TASK TO COMPLETE: Please write out exactly, and only, the lines from the first in the material below to the line containing "def Encoding.Statement (i", both included.

::::::::

-- ==== Sys2Proof/Laws/PerInstr.lean ====
section
/-! SUPPORT. Per instruction: the number its word is fits 32 bits, and reading its fields gives every operand back. -/

namespace Sys2Proof.Laws

set_option Elab.async false

/-- The family Encoding: an instruction that has a word has a number below 2^32 whose fields, read as R37 and R41 place them, are its
operands. -/
def Encoding.Statement (i : Instr) : Prop := i.wf = true → encodeNat i < 4294967296 ∧ readFields (encodeNat i) = .ok i

theorem fld_eq {n : Nat} (w lo : Nat) (x : BitVec n) (h : w / 2 ^ lo % 2 ^ n = x.toNat) : fld w lo n = x :=
  BitVec.eq_of_toNat_eq (by rw [fld, BitVec.toNat_ofNat, h])

/-- A row without a word meets the family's statement. -/
theorem Encoding.of_event {i : Instr} (h : i.isWord = false) : Encoding.Statement i := fun k => by simp [Instr.wf, h] at k
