@[simp] theorem setS_wg (w : Warp) (d : Nat) (v : RVal) : (w.setS d v).wg = w.wg := rfl
@[simp] theorem setS_core (w : Warp) (d : Nat) (v : RVal) : (w.setS d v).core = w.core := rfl
@[simp] theorem setS_slot (w : Warp) (d : Nat) (v : RVal) : (w.setS d v).slot = w.slot := rfl
@[simp] theorem setS_index (w : Warp) (d : Nat) (v : RVal) : (w.setS d v).index = w.index := rfl
@[simp] theorem setS_lanes (w : Warp) (d : Nat) (v : RVal) : (w.setS d v).lanes = w.lanes := rfl
@[simp] theorem setS_t (w : Warp) (d : Nat) (v : RVal) : (w.setS d v).t = w.t := rfl
@[simp] theorem setS_d (w : Warp) (d : Nat) (v : RVal) : (w.setS d v).d = w.d := rfl
@[simp] theorem setS_k1 (w : Warp) (d : Nat) (v : RVal) : (w.setS d v).k1 = w.k1 := rfl
@[simp] theorem setS_k2 (w : Warp) (d : Nat) (v : RVal) : (w.setS d v).k2 = w.k2 := rfl
@[simp] theorem setS_k3 (w : Warp) (d : Nat) (v : RVal) : (w.setS d v).k3 = w.k3 := rfl
@[simp] theorem setS_levels (w : Warp) (d : Nat) (v : RVal) : (w.setS d v).levels = w.levels := rfl
@[simp] theorem setS_claim (w : Warp) (d : Nat) (v : RVal) : (w.setS d v).claim = w.claim := rfl
@[simp] theorem setS_wants (w : Warp) (d : Nat) (v : RVal) : (w.setS d v).wants = w.wants := rfl
@[simp] theorem setS_reclaim (w : Warp) (d : Nat) (v : RVal) : (w.setS d v).reclaim = w.reclaim := rfl
@[simp] theorem setS_latch (w : Warp) (d : Nat) (v : RVal) : (w.setS d v).latch = w.latch := rfl
@[simp] theorem setS_flags (w : Warp) (d : Nat) (v : RVal) : (w.setS d v).flags = w.flags := rfl
@[simp] theorem setS_amax (w : Warp) (d : Nat) (v : RVal) : (w.setS d v).amax = w.amax := rfl
@[simp] theorem setS_amaxnan (w : Warp) (d : Nat) (v : RVal) : (w.setS d v).amaxnan = w.amaxnan := rfl
@[simp] theorem setS_ackseq (w : Warp) (d : Nat) (v : RVal) : (w.setS d v).ackseq = w.ackseq := rfl
@[simp] theorem setS_msgdst (w : Warp) (d : Nat) (v : RVal) : (w.setS d v).msgdst = w.msgdst := rfl
@[simp] theorem setS_privlim (w : Warp) (d : Nat) (v : RVal) : (w.setS d v).privlim = w.privlim := rfl
@[simp] theorem setS_handler (w : Warp) (d : Nat) (v : RVal) : (w.setS d v).handler = w.handler := rfl
@[simp] theorem setS_stall (w : Warp) (d : Nat) (v : RVal) : (w.setS d v).stall = w.stall := rfl
@[simp] theorem setS_record (w : Warp) (d : Nat) (v : RVal) : (w.setS d v).record = w.record := rfl
@[simp] theorem setS_prior (w : Warp) (d : Nat) (v : RVal) : (w.setS d v).prior = w.prior := rfl
@[simp] theorem setS_frame (w : Warp) (d : Nat) (v : RVal) : (w.setS d v).frame = w.frame := rfl
@[simp] theorem setS_held (w : Warp) (d : Nat) (v : RVal) : (w.setS d v).held = w.held := rfl
@[simp] theorem setS_wait (w : Warp) (d : Nat) (v : RVal) : (w.setS d v).wait = w.wait := rfl
@[simp] theorem setS_bump (w : Warp) (d : Nat) (v : RVal) : (w.setS d v).bump = w.bump := rfl
@[simp] theorem setS_away (w : Warp) (d : Nat) (v : RVal) : (w.setS d v).away = w.away := rfl
@[simp] theorem setS_jig (w : Warp) (d : Nat) (v : RVal) : (w.setS d v).jig = w.jig := rfl
@[simp] theorem setS_ended (w : Warp) (d : Nat) (v : RVal) : (w.setS d v).ended = w.ended := rfl

theorem setS_reads (w : Warp) (d j : Nat) (v : RVal) : mgetD (w.setS d v).s j {} = if j = d then v else mgetD w.s j {} :=
  mgetD_mput ({} : RVal) w.s d j v

@[simp] theorem modLane_length (w : Warp) (l : Nat) (f : Lane → Lane) : (w.modLane l f).lanes.length = w.lanes.length :=
  setAt_length w.lanes l f

/-! ### A lane -/

@[simp] theorem setReg_tid (x : Lane) (n : Nat) (v : RVal) : (x.setReg n v).tid = x.tid := rfl
@[simp] theorem setReg_live (x : Lane) (n : Nat) (v : RVal) : (x.setReg n v).live = x.live := rfl
@[simp] theorem setReg_pc (x : Lane) (n : Nat) (v : RVal) : (x.setReg n v).pc = x.pc := rfl
@[simp] theorem setReg_rpc (x : Lane) (n : Nat) (v : RVal) : (x.setReg n v).rpc = x.rpc := rfl
@[simp] theorem setReg_queue (x : Lane) (n : Nat) (v : RVal) : (x.setReg n v).queue = x.queue := rfl
@[simp] theorem setReg_guards (x : Lane) (n : Nat) (v : RVal) : (x.setReg n v).guards = x.guards := rfl
@[simp] theorem setReg_park (x : Lane) (n : Nat) (v : RVal) : (x.setReg n v).park = x.park := rfl
@[simp] theorem setReg_hint (x : Lane) (n : Nat) (v : RVal) : (x.setReg n v).hint = x.hint := rfl
@[simp] theorem setReg_age (x : Lane) (n : Nat) (v : RVal) : (x.setReg n v).age = x.age := rfl
@[simp] theorem setReg_yield (x : Lane) (n : Nat) (v : RVal) : (x.setReg n v).yield = x.yield := rfl
@[simp] theorem setReg_blocked (x : Lane) (n : Nat) (v : RVal) : (x.setReg n v).blocked = x.blocked := rfl

@[simp] theorem pushQ_tid (x : Lane) (v : RVal) : (x.pushQ v).tid = x.tid := rfl
@[simp] theorem pushQ_live (x : Lane) (v : RVal) : (x.pushQ v).live = x.live := rfl
@[simp] theorem pushQ_pc (x : Lane) (v : RVal) : (x.pushQ v).pc = x.pc := rfl
@[simp] theorem pushQ_rpc (x : Lane) (v : RVal) : (x.pushQ v).rpc = x.rpc := rfl
@[simp] theorem pushQ_regs (x : Lane) (v : RVal) : (x.pushQ v).regs = x.regs := rfl
@[simp] theorem pushQ_guards (x : Lane) (v : RVal) : (x.pushQ v).guards = x.guards := rfl
@[simp] theorem pushQ_park (x : Lane) (v : RVal) : (x.pushQ v).park = x.park := rfl
@[simp] theorem pushQ_hint (x : Lane) (v : RVal) : (x.pushQ v).hint = x.hint := rfl
@[simp] theorem pushQ_age (x : Lane) (v : RVal) : (x.pushQ v).age = x.age := rfl
@[simp] theorem pushQ_yield (x : Lane) (v : RVal) : (x.pushQ v).yield = x.yield := rfl
@[simp] theorem pushQ_blocked (x : Lane) (v : RVal) : (x.pushQ v).blocked = x.blocked := rfl

@[simp] theorem setGuard_tid (x : Lane) (k : BitVec 3) (b : Bool) : (x.setGuard k b).tid = x.tid := rfl
@[simp] theorem setGuard_live (x : Lane) (k : BitVec 3) (b : Bool) : (x.setGuard k b).live = x.live := rfl
@[simp] theorem setGuard_pc (x : Lane) (k : BitVec 3) (b : Bool) : (x.setGuard k b).pc = x.pc := rfl
@[simp] theorem setGuard_rpc (x : Lane) (k : BitVec 3) (b : Bool) : (x.setGuard k b).rpc = x.rpc := rfl
@[simp] theorem setGuard_regs (x : Lane) (k : BitVec 3) (b : Bool) : (x.setGuard k b).regs = x.regs := rfl
@[simp] theorem setGuard_queue (x : Lane) (k : BitVec 3) (b : Bool) : (x.setGuard k b).queue = x.queue := rfl
@[simp] theorem setGuard_park (x : Lane) (k : BitVec 3) (b : Bool) : (x.setGuard k b).park = x.park := rfl
@[simp] theorem setGuard_hint (x : Lane) (k : BitVec 3) (b : Bool) : (x.setGuard k b).hint = x.hint := rfl
@[simp] theorem setGuard_age (x : Lane) (k : BitVec 3) (b : Bool) : (x.setGuard k b).age = x.age := rfl
@[simp] theorem setGuard_yield (x : Lane) (k : BitVec 3) (b : Bool) : (x.setGuard k b).yield = x.yield := rfl
@[simp] theorem setGuard_blocked (x : Lane) (k : BitVec 3) (b : Bool) : (x.setGuard k b).blocked = x.blocked := rfl

theorem setReg_reads (x : Lane) (n j : Nat) (v : RVal) : mgetD (x.setReg n v).regs j {} = if j = n then v else mgetD x.regs j {} :=
  mgetD_mput ({} : RVal) x.regs n j v

/-- The queue after a push: the new value, then the first fifteen it held (R21). -/
@[simp] theorem pushQ_queue (x : Lane) (v : RVal) : (x.pushQ v).queue = v :: x.queue.take 15 := rfl

end Sys2Proof.Laws
end

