-- ==== Sys2Proof/Tests/Slice0.lean ====
section
/-! SUPPORT. The package's own tests: words written out from the encodings of the spec, ill-formed terms that the check refuses, single
steps with values worked out by hand from the rules, and for each statement with hypotheses a state and operands that meet them. -/

namespace Sys2Proof.Tests

set_option Elab.async false

open Sys2Proof Sys2Proof.Machine Sys2Proof.Safety

/-! ### Words

Each word is written out from the encoding tables of the spec (MAJ, function and field positions of R35 to R42), with fields of many
different values. -/

/-- Every word decodes to the instruction beside it. -/
def readsAll (l : List (Nat × Instr)) : Bool := l.all (fun e => decodeTableWord 32 e.1 == some e.2)

theorem test_words_00 : readsAll
    [(0x06B2B320, (.add 43 21 76 1)),
     (0x06B2B321, (.sub 43 21 76 1)),
     (0x06B2B322, (.mul 43 21 76 1)),
     (0x06B2B323, (.mulhu 43 21 76 1)),
     (0x06B2B324, (.min 43 21 76 1)),
     (0x06B2B325, (.max 43 21 76 1)),
     (0x06B2B326, (.minu 43 21 76 1)),
     (0x06B2B327, (.maxu 43 21 76 1)),
     (0x06B2B328, (.divu 43 21 76 1)),
     (0x06B2B329, (.remu 43 21 76 1)),
     (0x0AB2B320, (.and 43 21 76 1)),
     (0x0AB2B321, (.or 43 21 76 1)),
     (0x0AB2B322, (.xor 43 21 76 1)),
     (0x0AB2B323, (.andn 43 21 76 1)),
     (0x0AB2B324, (.shl 43 21 76 1)),
     (0x0AB2B325, (.shr 43 21 76 1))] = true := by decide +kernel

theorem test_words_01 : readsAll
    [(0x0AB2B326, (.sar 43 21 76 1)),
     (0x0AB2BC27, (.popc 43 21 1)),
     (0x0AB2BC28, (.clz 43 21 1)),
     (0x0AB2BC29, (.ctz 43 21 1)),
     (0x0AB2B32A, (.bfx 43 21 76 1)),
     (0x0EB2B300, (.ceq 43 21 76)),
     (0x0EB2B301, (.clt 43 21 76)),
     (0x0EB2B302, (.cltu 43 21 76)),
     (0x0C32B308, (.geq 3 21 76)),
     (0x0C32B309, (.gne 3 21 76)),
     (0x0C32B30A, (.glt 3 21 76)),
     (0x0C32B30B, (.gle 3 21 76)),
     (0x0C32B30C, (.gltu 3 21 76)),
     (0x0C32B30D, (.gleu 3 21 76)),
     (0x0C30A110, (.gand 3 5 4)),
     (0x0C30A111, (.gor 3 5 4))] = true := by decide +kernel

theorem test_words_02 : readsAll
    [(0x0C30BC12, (.gnot 3 5)),
     (0x12B2B30C, (.madW 43 21 76 3)),
     (0x12B2B30D, (.madD 43 21 76 3)),
     (0x12B2B30E, (.shadd 43 21 76 3)),
     (0x12B2B30F, (.bfi 43 21 76 3)),
     (0x16B2A04C, (.addi 43 21 76)),
     (0x16B2A44C, (.andi 43 21 76)),
     (0x16B2A84C, (.ori 43 21 76)),
     (0x16B2AC4C, (.xori 43 21 76)),
     (0x16B2B04C, (.shli 43 21 76)),
     (0x16B2B44C, (.shri 43 21 76)),
     (0x16B2B84C, (.sari 43 21 76)),
     (0x1AB2A04C, (.ceqi 43 21 76)),
     (0x1AB2A44C, (.clti 43 21 76)),
     (0x1832A84C, (.geqi 3 21 76)),
     (0x1832AC4C, (.gnei 3 21 76))] = true := by decide +kernel
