/-! ### Logging and raising -/

/-- A record enters the logbook with the next SEQ (R439); the first of its cause is PINNED and copied (R440); a full ring overwrites its oldest
record, which counts in LOST if it was not mirrored; while no logbook ring is configured none is (R442). -/
def State.logEnter (s : State) (r : LogRec) : State :=
  let l := s.log
  let pin := !l.pins.any fun x => x.cause == r.cause
  let r : LogRec := { r with seq := l.nextSeq, flags := r.flags + (if 1 < r.count then 4 else 0) + if pin then 1 else 0 }
  let ring := l.ring ++ [r]
  let l : Log := { l with nextSeq := l.nextSeq + 1, pins := if pin then l.pins ++ [r] else l.pins }
  if 8192 < ring.length then
    let lost := !l.logRing.configured || decide (l.mirrored + 8192 < l.nextSeq)
    let s : State := { s with log := { l with ring := ring.drop 1, mirrored := max l.mirrored (l.nextSeq - 8192) } }
    if lost then s.count (.ringLost 0) 63 0 1 else s
  else { s with log := { l with ring := ring } }

/-- Whether the coalescing window of an open record has ended (R439). -/
def State.windowOver (s : State) (r : LogRec) : Bool := decide (r.first + 100000 ≤ s.now)

/-- The order in which records enter the logbook: by the end of their windows, at one instant by CAUSE, then SOURCE (R439). -/
def LogRec.before (a b : LogRec) : Bool :=
  decide (a.first < b.first) || (a.first == b.first && (decide (a.cause < b.cause) || (a.cause == b.cause && decide (a.source ≤ b.source))))

/-- Every open record whose window has ended and that `sel` selects enters the logbook, in order. -/
def State.logExpire (s : State) (sel : LogRec → Bool) : State :=
  let due := sortBy LogRec.before (s.log.open_.filter fun r => s.windowOver r && sel r)
  due.foldl State.logEnter { s with log := { s.log with open_ := s.log.open_.filter fun r => !(s.windowOver r && sel r) } }

/-- Whether a log record is open under the key of an event (R439). -/
def Event.sameKey (e : Event) (r : LogRec) : Bool := r.cause == e.cause && r.source == e.source && r.line == e.line

/-- Joins the occurrences of an event to the open record of its key, or opens one (R439). At most 2,048 records are open; an occurrence
that finds none free is counted in LOST of the logbook ring. -/
def State.logJoin (s : State) (e : Event) : State :=
  match s.log.open_.find? e.sameKey with
  | some _ =>
    let join (r : LogRec) : LogRec := { r with last := s.now, count := min 0xFFFFFFFF (r.count + e.times) }
    { s with log := { s.log with open_ := s.log.open_.map fun r => if e.sameKey r then join r else r } }
  | none =>
    if s.log.open_.length < 2048 then
      let p := payloadOf e.items e.structNo
      let flags := (if e.injected then 2 else 0) + if p.2 then 8 else 0
      { s with log := { s.log with open_ := s.log.open_ ++
        [{ seq := 0, cause := e.cause, alarm := e.alarm, flags := flags, first := s.now, last := s.now, count := min 0xFFFFFFFF e.times, source := e.source,
           phys := s.physOfSource e.source, line := e.line, payload := p.1 }] } }
    else s.count (.ringLost 0) 63 0 e.times

/-- Logs the occurrences of an event: records whose windows have ended are open no more (R439). -/
def State.logOpen (s : State) (e : Event) : State := (s.logExpire fun _ => true).logJoin e

/-- Delivers an alarm to the alarm table (R443, R444): it joins the pending entry of its key, or opens one; when only reserved
entries remain, it joins its cause's reserved entry. `causes` alarm causes have reserved entries. -/
def State.alarmOpen (s : State) (e : Event) : State :=
  let joins (a : AlarmEntry) : Bool := a.cause == e.cause && (a.source == e.source && !a.reserved)
  let p := payloadOf e.items e.structNo
  let bump (a : AlarmEntry) : AlarmEntry := { a with last := s.now, count := min 0xFFFFFFFF (a.count + e.times) }
  let fresh (source : Nat) (res : Bool) : AlarmEntry :=
    { cause := e.cause, source := source, reserved := res, first := s.now, last := s.now, count := min 0xFFFFFFFF e.times, injected := e.injected,
      payload := p.1, cut := p.2 }
  if s.log.alarms.any joins then
    { s with log := { s.log with alarms := s.log.alarms.map fun a => if joins a then bump a else a } }
  else if (s.log.alarms.filter fun a => !a.reserved).length < 1024 - 36 then
    { s with log := { s.log with alarms := s.log.alarms ++ [fresh e.source false] } }
  else
    let res (a : AlarmEntry) : Bool := a.cause == e.cause && a.reserved
    if s.log.alarms.any res then
      { s with log := { s.log with alarms := s.log.alarms.map fun a => if res a then bump a else a } }
    else { s with log := { s.log with alarms := s.log.alarms ++ [fresh 0xFFFF true] } }

/-- Raises an occurrence: sets its cause bit, logs it, and delivers an alarm (R172, R436, R439, R443). -/
def State.raise (s : State) (e : Event) : State :=
  let s := match e.bit with
    | some (off, b) => s.setBitAt off b
    | none => s
  let s := s.logOpen e
  if e.alarm then s.alarmOpen e else s

/-- An event of R354 is recorded in DET_STATUS at the stroke boundary at or after it (R355); at once where the tide does not run. -/
def State.det (s : State) (bit : Nat) : State :=
  if !s.tide.running || s.boundary == s.now then s.setBitAt Reg.detStatus.offset bit
  else { s with run := { s.run with detDue := s.run.detDue ++ [bit] } }

/-- The events since the last boundary are recorded in DET_STATUS. -/
def State.recordDet (s : State) : State :=
  let t := s.run.detDue.foldl (fun s bit => s.setBitAt Reg.detStatus.offset bit) s
  { t with run := { t.run with detDue := [] } }

/-! ### Injection (R433) -/

/-- Whether a detector is armed for a scope. -/
def State.armed (s : State) (id scope : Nat) : Bool := s.log.armings.any fun a => a.1 == id && a.2.1 == scope && decide (0 < a.2.2)

/-- Consumes one count of an arming. -/
def State.disarm (s : State) (id scope : Nat) : State :=
  let dec (a : Nat × Nat × Nat) : Nat × Nat × Nat := if a.1 == id && a.2.1 == scope then (a.1, a.2.1, a.2.2 - 1) else a
  { s with log := { s.log with armings := (s.log.armings.map dec).filter fun a => decide (0 < a.2.2) } }

/-! ### Trace streams (R445–R447) -/

/-- Stores a trace buffer. -/
def State.setTraceBuf (s : State) (src : Nat) (b : TraceBuf) : State :=
  { s with log := { s.log with trace := { s.log.trace with bufs := listSet s.log.trace.bufs src b } } }

/-- Captures a trace record of source `src`; a full buffer drops it, and a buffer that has dropped accepts nothing until 4 KiB of
it is free, and then first a GAP record (R447). -/
def State.trace (s : State) (src : Nat) (idx inst : Nat) (items : List Nat) : State :=
  if bitOf s.log.trace.sources src then
    let b := s.log.trace.bufs.getD src TraceBuf.empty
    let word := Config.traceData src idx items
    let r : TraceRec := { gap := false, tide := s.now, src := src, kind := Config.traceKind src idx, inst := inst,
                          aux := word.extractLsb' 0 32, data := word.extractLsb' 32 128 }
    let drop : State :=
      let b' : TraceBuf := { b with dropping := true, dropped := b.dropped + 1, lastDrop := s.now,
                                    firstDrop := if b.dropped = 0 then s.now else b.firstDrop }
      let s := s.setTraceBuf src b'
      let s := s.countAt (0x3080 + 8 * src) 63 0 1
      s.setBitAt Reg.hmCause.offset 12
    if b.dropping then
      if b.recs.length ≤ 2048 - 128 then
        let gap : TraceRec := { gap := true, tide := b.lastDrop, src := src, kind := 0, inst := inst, aux := 0,
                                data := BitVec.ofNat 128 (b.dropped + 2 ^ 64 * b.firstDrop) }
        let b' : TraceBuf := { b with recs := b.recs ++ [gap, r], dropping := false, dropped := 0, firstDrop := 0, lastDrop := 0 }
        s.setTraceBuf src b'
      else drop
    else if b.recs.length < 2048 then s.setTraceBuf src { b with recs := b.recs ++ [r] }
    else drop
  else s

::::::::

RESULT:
-- ==== Sys2Proof/Laws/PerInstr.lean ====
section
/-! SUPPORT. Per instruction: the number its word is fits 32 bits, and reading its fields gives every operand back. -/

namespace Sys2Proof.Laws

set_option Elab.async false

/-- The family Encoding: an instruction that has a word has a number below 2^32 whose fields, read as R37 and R41 place them, are its
operands. -/
def Encoding.Statement (i : Instr) : Prop := i.wf = true → encodeNat i < 4294967296 ∧ readFields (encodeNat i) = .ok i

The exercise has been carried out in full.